Book Review: The People of…series of books by David Dobson

The following book review was written by Bobbi King:

The People of…series of books by David Dobson.
Genealogical Publishing Co.

The prodigious compiler David Dobson continues to memorialize the Scottish and Irish peoples, and some others.

The People of Strathmore 1600-1799
2017. 212 pages.
The name Strathmore is derived from the Gaelic words An Srath Mor, meaning broad or big valley. Located in eastern Scotland, the region is home to several small towns and farming communities.

This book identifies people living in the burghs of Kirriemuir, Forfar, and Brechin, as well as area parishes lying within the county of Angus. A previous book The People of Lowland Perthshire covers the western part of Strathmore that lies in Perthshire.
The author notes here the Davidson family of Harley-Davidson motorcycle fame, and the Carnegie family, ancestors of Andrew Carnegie.

The People of Moray, Banff, and Nairn 1700-1799
2019. 99 pages.
Moray lies between the Moray Firth and the Grampian mountains and is a fertile coastal plain where the economy was based on agriculture, fishing, and trade with vessels from Scandinavia, the Baltic, the Netherlands, England, and the Americas, which facilitated the movement of emigrants from their home lands to points far away.

The People of Fife 1600-1799
2018. 183 pages
The county of Fife lies on the east coast of Scotland between two river estuaries.

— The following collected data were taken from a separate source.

-- ==== Sys2Proof/WellFormed.lean ====
section
/-! DEFINITION. The constraints rule R9 puts on the configuration, and which instructions have an encoding under it: the
operands fit their fields, the operand words touch no reserved bit, and there are as many words as the length says. -/

namespace Sys2Proof

/-! ## The configuration (R9, R63, R84, R87, R91, R254) -/

/-- The sub-fields of a mnemonic (R87). -/
def Cfg.fieldsOf (c : Cfg) : Mnemonic → List Field
  | .SYNC => c.field.sync.toList
  | .CLEAR_A => c.field.clearA
  | .CLEAR_B => c.field.clearB
  | .VP_COMMIT => [c.field.vpCommitN]
  | .VP_RECALL => [c.field.vpRecallN, c.field.vpRecallP, c.field.vpRecallQ]
  | .COLOR_COMMIT => [c.field.colorCommit.count, c.field.colorCommit.modifier]
  | .COLOR_RECALL => [c.field.colorRecall.count, c.field.colorRecall.modifier]
  | .MTX_SET_0 => let f := c.field.mtxSet.get 0; [f.index, f.mid, f.sub]
  | .MTX_SET_1 => let f := c.field.mtxSet.get 1; [f.index, f.mid, f.sub]
  | .MTX_SET_2 => let f := c.field.mtxSet.get 2; [f.index, f.mid, f.sub]
  | .MTX_SET_3 => let f := c.field.mtxSet.get 3; [f.index, f.mid, f.sub]
  | .MTX_COMMIT => [c.field.mtxCommit]
  | .VTXN_0 => let f := c.field.vtxN.get 0; [f.h0, f.h1]
  | .VTXN_1 => let f := c.field.vtxN.get 1; [f.h0, f.h1]
  | .VTXN_2 => let f := c.field.vtxN.get 2; [f.h0, f.h1]
  | .VTXN_3 => let f := c.field.vtxN.get 3; [f.h0, f.h1]
  | .VTXN_4 => let f := c.field.vtxN.get 4; [f.h0, f.h1]
  | .VTXN_5 => let f := c.field.vtxN.get 5; [f.h0, f.h1]
  | .VTXN_6 => let f := c.field.vtxN.get 6; [f.h0, f.h1]
  | .VTXN_7 => let f := c.field.vtxN.get 7; [f.h0, f.h1]
  | _ => []

/-- The widths that rule R87 gives a mnemonic's sub-fields, in the order of `fieldsOf`; `none` where it gives none. -/
def Mnemonic.fieldWidths : Mnemonic → Option (List Nat)
  | .SYNC => some [2, 2, 2, 2]
  | .VP_COMMIT => some [3]
  | .MTX_SET_0 | .MTX_SET_1 | .MTX_SET_2 | .MTX_SET_3 => some [3, 2, 2]
  | .MTX_COMMIT => some [3]
  | _ => none

/-- Whether a field may lie in word `j` of a mnemonic: Clear's fields are of `w1` (R126), Vertex Normal's header fields are
of `w1` by the decided layout (R202), every other named field is of `w0`. -/
def Mnemonic.fieldWordOk : Mnemonic → Nat → Bool
  | .CLEAR_A, j | .CLEAR_B, j => decide (j = 1)
  | .VTXN_0, j | .VTXN_1, j | .VTXN_2, j | .VTXN_3, j
  | .VTXN_4, j | .VTXN_5, j | .VTXN_6, j | .VTXN_7, j => decide (j = 1)
  | _, j => decide (j = 0)

/-- A field is a slice of one word, clear of the opcode and of the reserved bits (R87). -/
def Cfg.fieldOk (c : Cfg) (m : Mnemonic) (f : Field) : Bool :=
  decide (f.lo ≤ f.hi) && decide (f.hi ≤ 31) && m.fieldWordOk f.word && (decide (f.word ≠ 0) || decide (12 ≤ f.lo))
    && decide (f.mask &&& c.reserved m f.word = 0)

/-- Whether the fields of a list are pairwise disjoint. -/
def disjointFields : List Field → Bool
  | [] => true
  | f :: fs => fs.all f.disjoint && disjointFields fs

/-- A Clear's sub-fields are 8 or 16 bits wide (R87). -/
def clearWidthsOk (fs : List Field) : Bool := fs.all fun f => decide (f.width = 8) || decide (f.width = 16)

/-- R87's constraints on `FIELD`. -/
def Cfg.fieldsWf (c : Cfg) : Bool :=
  (Mnemonic.all.all fun m =>
    (c.fieldsOf m).all (c.fieldOk m) && disjointFields (c.fieldsOf m)
      && (match m.fieldWidths with
          | none => true
          | some ws => decide ((c.fieldsOf m).map Field.width = ws)))
    && clearWidthsOk c.field.clearA && clearWidthsOk c.field.clearB

/-- R91's constraint on `OPMAP`: injective over the 64 mnemonics. -/
def Cfg.opmapWf (c : Cfg) : Bool := decide (Mnemonic.all.map c.opcode).Nodup

/-- R84's constraint on `RSV`: no opcode bit is reserved. -/
def Cfg.reservedWf (c : Cfg) : Bool := Mnemonic.all.all fun m => decide (c.reserved m 0 &&& 0xFFF = 0)

/-- R63's constraint on `WC_BASE`: a multiple of 4 MiB other than `WJ_BASE`. -/
def Cfg.windowWf (c : Cfg) : Bool := decide (c.wcBase.toNat % Config.winSize = 0) && decide (c.wcBase ≠ Config.wjBase)

/-- The block 15 offsets that rule R9 leaves open. -/
def Cfg.offsets15 (c : Cfg) : List Nat :=
  [c.offStart, c.offPcSeed, c.offSp0Seed, c.offSp1Seed, c.offIdmaAddr, c.offIdmaCount, c.offIdmaCtrl]

/-- R9's constraints on the open offsets: 4-aligned; those of block 15 in `0x00..0x9C`, pairwise distinct, and distinct from
the mask's `0x84` and the status's `0x88`. -/
def Cfg.offsetsWf (c : Cfg) : Bool :=
  (c.offsets15.all fun o => decide (o % 4 = 0) && decide (o ≤ 0x9C)) && decide (0x84 :: 0x88 :: c.offsets15).Nodup
    && decide (c.offSegaId % 4 = 0) && decide (c.fifoOff % 4 = 0)

/-- Whether a block size is a power of two and at least `least`. -/
def blockSizeOk (size : Word) (least : Nat) : Bool := decide (least ≤ size.toNat) && decide (size &&& (size - 1) = 0)

/-- R254's constraints on `BLOCK_SIZE`. -/
def Cfg.blockSizesWf (c : Cfg) : Bool :=
  blockSizeOk c.blockSize15 0x100 && blockSizeOk c.blockSize18 0x4 && blockSizeOk c.blockSize1A 0x400

/-- Every constraint the spec puts on the configuration record. -/
def Cfg.wf (c : Cfg) : Bool :=
  c.windowWf && c.opmapWf && c.reservedWf && c.fieldsWf && c.offsetsWf && c.blockSizesWf

/-! ## Instructions -/

/-- Whether `attr` as `w0[31:12]` touches no reserved bit (R84). -/
def Cfg.attrOk (c : Cfg) (m : Mnemonic) (attr : BitVec 20) : Bool := decide (c.firstWord m attr &&& c.reserved m 0 = 0)

/-- Whether the words after `w0` touch no reserved bit (R84). -/
def Cfg.tailOk (c : Cfg) (m : Mnemonic) (ws : List Word) : Bool := decide (c.firstReserved m 1 ws = none)

/-- Whether `ws` is as many words as `m` has after `w0` (R82). -/
def Cfg.tailLength (c : Cfg) (m : Mnemonic) (ws : List Word) : Bool := decide (ws.length + 1 = (c.format m).words)

/-- Whether an instruction has an encoding under the configuration (R84, R87, R91). -/
def Instr.wf (c : Cfg) (i : Instr) : Bool :=
  match i with
  | .nop => true
  | .jump w1 => c.tailOk .JUMP [w1]
  | .call w1 => c.tailOk .CALL [w1]
  | .ret => true
  | .kill => true
  | .sync _ _ _ _ => true
  | .clearA w1 => c.tailOk .CLEAR_A [w1]
  | .clearB w1 => c.tailOk .CLEAR_B [w1]
  | .vpSet0 attr ws => c.attrOk .VP_SET_0 attr && c.tailLength .VP_SET_0 ws && c.tailOk .VP_SET_0 ws
  | .vpSet1 attr ws => c.attrOk .VP_SET_1 attr && c.tailLength .VP_SET_1 ws && c.tailOk .VP_SET_1 ws
  | .vpSet2 attr ws => c.attrOk .VP_SET_2 attr && c.tailLength .VP_SET_2 ws && c.tailOk .VP_SET_2 ws
  | .vpSet3 attr ws => c.attrOk .VP_SET_3 attr && c.tailLength .VP_SET_3 ws && c.tailOk .VP_SET_3 ws
  | .vpSet4 attr ws => c.attrOk .VP_SET_4 attr && c.tailLength .VP_SET_4 ws && c.tailOk .VP_SET_4 ws
  | .vpSet5 attr ws => c.attrOk .VP_SET_5 attr && c.tailLength .VP_SET_5 ws && c.tailOk .VP_SET_5 ws
  | .vpCommit _ => true
  | .vpRecall n p q => c.field.vpRecallN.fits n && c.field.vpRecallP.fits p && c.field.vpRecallQ.fits q
  | .colorSet0 attr w1 => c.attrOk .COLOR_SET_0 attr && c.tailOk .COLOR_SET_0 [w1]
  | .colorSet2 attr w1 => c.attrOk .COLOR_SET_2 attr && c.tailOk .COLOR_SET_2 [w1]
  | .colorSet4 attr w1 => c.attrOk .COLOR_SET_4 attr && c.tailOk .COLOR_SET_4 [w1]
  | .colorSet6 attr w1 => c.attrOk .COLOR_SET_6 attr && c.tailOk .COLOR_SET_6 [w1]
  | .colorCommit count modifier => c.field.colorCommit.count.fits count && c.field.colorCommit.modifier.fits modifier
  | .colorRecall count modifier => c.field.colorRecall.count.fits count && c.field.colorRecall.modifier.fits modifier
  | .texSet0 attr => c.attrOk .TEX_SET_0 attr
  | .texSet2 attr => c.attrOk .TEX_SET_2 attr
  | .texSet4 attr => c.attrOk .TEX_SET_4 attr
  | .texCommit attr => c.attrOk .TEX_COMMIT attr
  | .texRecall attr => c.attrOk .TEX_RECALL attr
  | .mtxSet0 _ _ _ _ _ _ => true
  | .mtxSet1 _ _ _ _ _ _ => true
  | .mtxSet2 _ _ _ _ _ _ => true
  | .mtxSet3 _ _ _ _ _ _ => true
  | .mtxCommit _ => true
  | .vtx3f0 _ _ _ => true
  | .vtx3f1 _ _ _ => true
  | .vtx3f2 _ _ _ => true
  | .vtx3f3 _ _ _ => true
  | .vtxN0 h0 h1 _ _ _ _ _ _ => (c.field.vtxN.get 0).h0.fits h0 && (c.field.vtxN.get 0).h1.fits h1
  | .vtxN1 h0 h1 _ _ _ _ _ _ => (c.field.vtxN.get 1).h0.fits h0 && (c.field.vtxN.get 1).h1.fits h1
  | .vtxN2 h0 h1 _ _ _ _ _ _ => (c.field.vtxN.get 2).h0.fits h0 && (c.field.vtxN.get 2).h1.fits h1
  | .vtxN3 h0 h1 _ _ _ _ _ _ => (c.field.vtxN.get 3).h0.fits h0 && (c.field.vtxN.get 3).h1.fits h1
  | .vtxN4 h0 h1 _ _ _ _ _ _ => (c.field.vtxN.get 4).h0.fits h0 && (c.field.vtxN.get 4).h1.fits h1
  | .vtxN5 h0 h1 _ _ _ _ _ _ => (c.field.vtxN.get 5).h0.fits h0 && (c.field.vtxN.get 5).h1.fits h1
  | .vtxN6 h0 h1 _ _ _ _ _ _ => (c.field.vtxN.get 6).h0.fits h0 && (c.field.vtxN.get 6).h1.fits h1
  | .vtxN7 h0 h1 _ _ _ _ _ _ => (c.field.vtxN.get 7).h0.fits h0 && (c.field.vtxN.get 7).h1.fits h1
  | .texCoord0 uv0 uv1 uv2 => c.tailOk .TEXCOORD_0 [uv0, uv1, uv2]
  | .texCoord1 uv0 uv1 uv2 => c.tailOk .TEXCOORD_1 [uv0, uv1, uv2]
  | .diag101 extra => c.tailLength .DIAG_101 extra && c.tailOk .DIAG_101 extra
  | .diag301 extra => c.tailLength .DIAG_301 extra && c.tailOk .DIAG_301 extra
  | .diag501 extra => c.tailLength .DIAG_501 extra && c.tailOk .DIAG_501 extra
  | .diag043 extra => c.tailLength .DIAG_043 extra && c.tailOk .DIAG_043 extra
  | .diag901 extra => c.tailLength .DIAG_901 extra && c.tailOk .DIAG_901 extra
  | .diag3A1 extra => c.tailLength .DIAG_3A1 extra && c.tailOk .DIAG_3A1 extra
  | .diag5A1 extra => c.tailLength .DIAG_5A1 extra && c.tailOk .DIAG_5A1 extra
  | .diag6D1 extra => c.tailLength .DIAG_6D1 extra && c.tailOk .DIAG_6D1 extra
  | .diag181 extra => c.tailLength .DIAG_181 extra && c.tailOk .DIAG_181 extra
  | .diag303 extra => c.tailLength .DIAG_303 extra && c.tailOk .DIAG_303 extra
  | .diag104 extra => c.tailLength .DIAG_104 extra && c.tailOk .DIAG_104 extra
  | .diag051 extra => c.tailLength .DIAG_051 extra && c.tailOk .DIAG_051 extra
  | .diag006 extra => c.tailLength .DIAG_006 extra && c.tailOk .DIAG_006 extra
  | .diag046 extra => c.tailLength .DIAG_046 extra && c.tailOk .DIAG_046 extra
  | .diag451 extra => c.tailLength .DIAG_451 extra && c.tailOk .DIAG_451 extra
  | .diag064 extra => c.tailLength .DIAG_064 extra && c.tailOk .DIAG_064 extra
  | .diag561 extra => c.tailLength .DIAG_561 extra && c.tailOk .DIAG_561 extra
  | .diagE88 extra => c.tailLength .DIAG_E88 extra && c.tailOk .DIAG_E88 extra

end Sys2Proof
end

During the Dark Ages Fife was a Pictish kingdom, but since medieval times has been integrated into the Kingdom of Scotland.
The research here is based on into primary source materials largely found in the archives of Fife and in Edinburgh.

The People of Dublin 1600-1799
2016. 155 pages.
By 1600 Dublin was the most important city in Ireland. English kings ruled, or attempted to rule, from its center. The Protestants were at first the dominant population, but the the Catholic influx from rural Ireland later yielded a Catholic majority. Immigrants brought skills in production of linen, wool, and silk weaving, as well sugar refining and metal works. This book sources primary resources in Ireland and Great Britain in identifying some of the denizens of Dublin from 1600-1800.

The People of the Windward Islands, Trinidad and Tobago, and Curacao 1620-1860
2019. 188 pages.
The Windward Islands form part of the Lesser Antilles, stretching from Puerto Rico to near Venezuela. The islands of Curacao, Trinidad, and Tobago lie close to the Venezuelan coast. The early settlers fled the British Isles and arrived to the islands as prisoners of war, emigrants of economic hardships, and escapees of persecutions. Many eventually moved on to North America or Europe.

These books are simply formatted: they contain the names, listed alphabetically, of individuals who occupied the villages and towns.

Entries are formatted in a straightforward manner:
ADAM, CHARLES, a mason in Forfar, husband of Elizabeth Wishart, daughter of Thomas Wishart at Milne of Glamis, sasine, 1680, 1686; deed, 1687. [AA.F5.103] [NRS.RS35.S3.VIII.280; RD4.61.974]
BOWER, PATRICK, in Kinnetles, 1691. [NRS.E69.11.1]

(The initials and numbers denote references and sources.)

Mr. Dobson’s series of books would certainly complement the researcher’s library of British and Irish resources.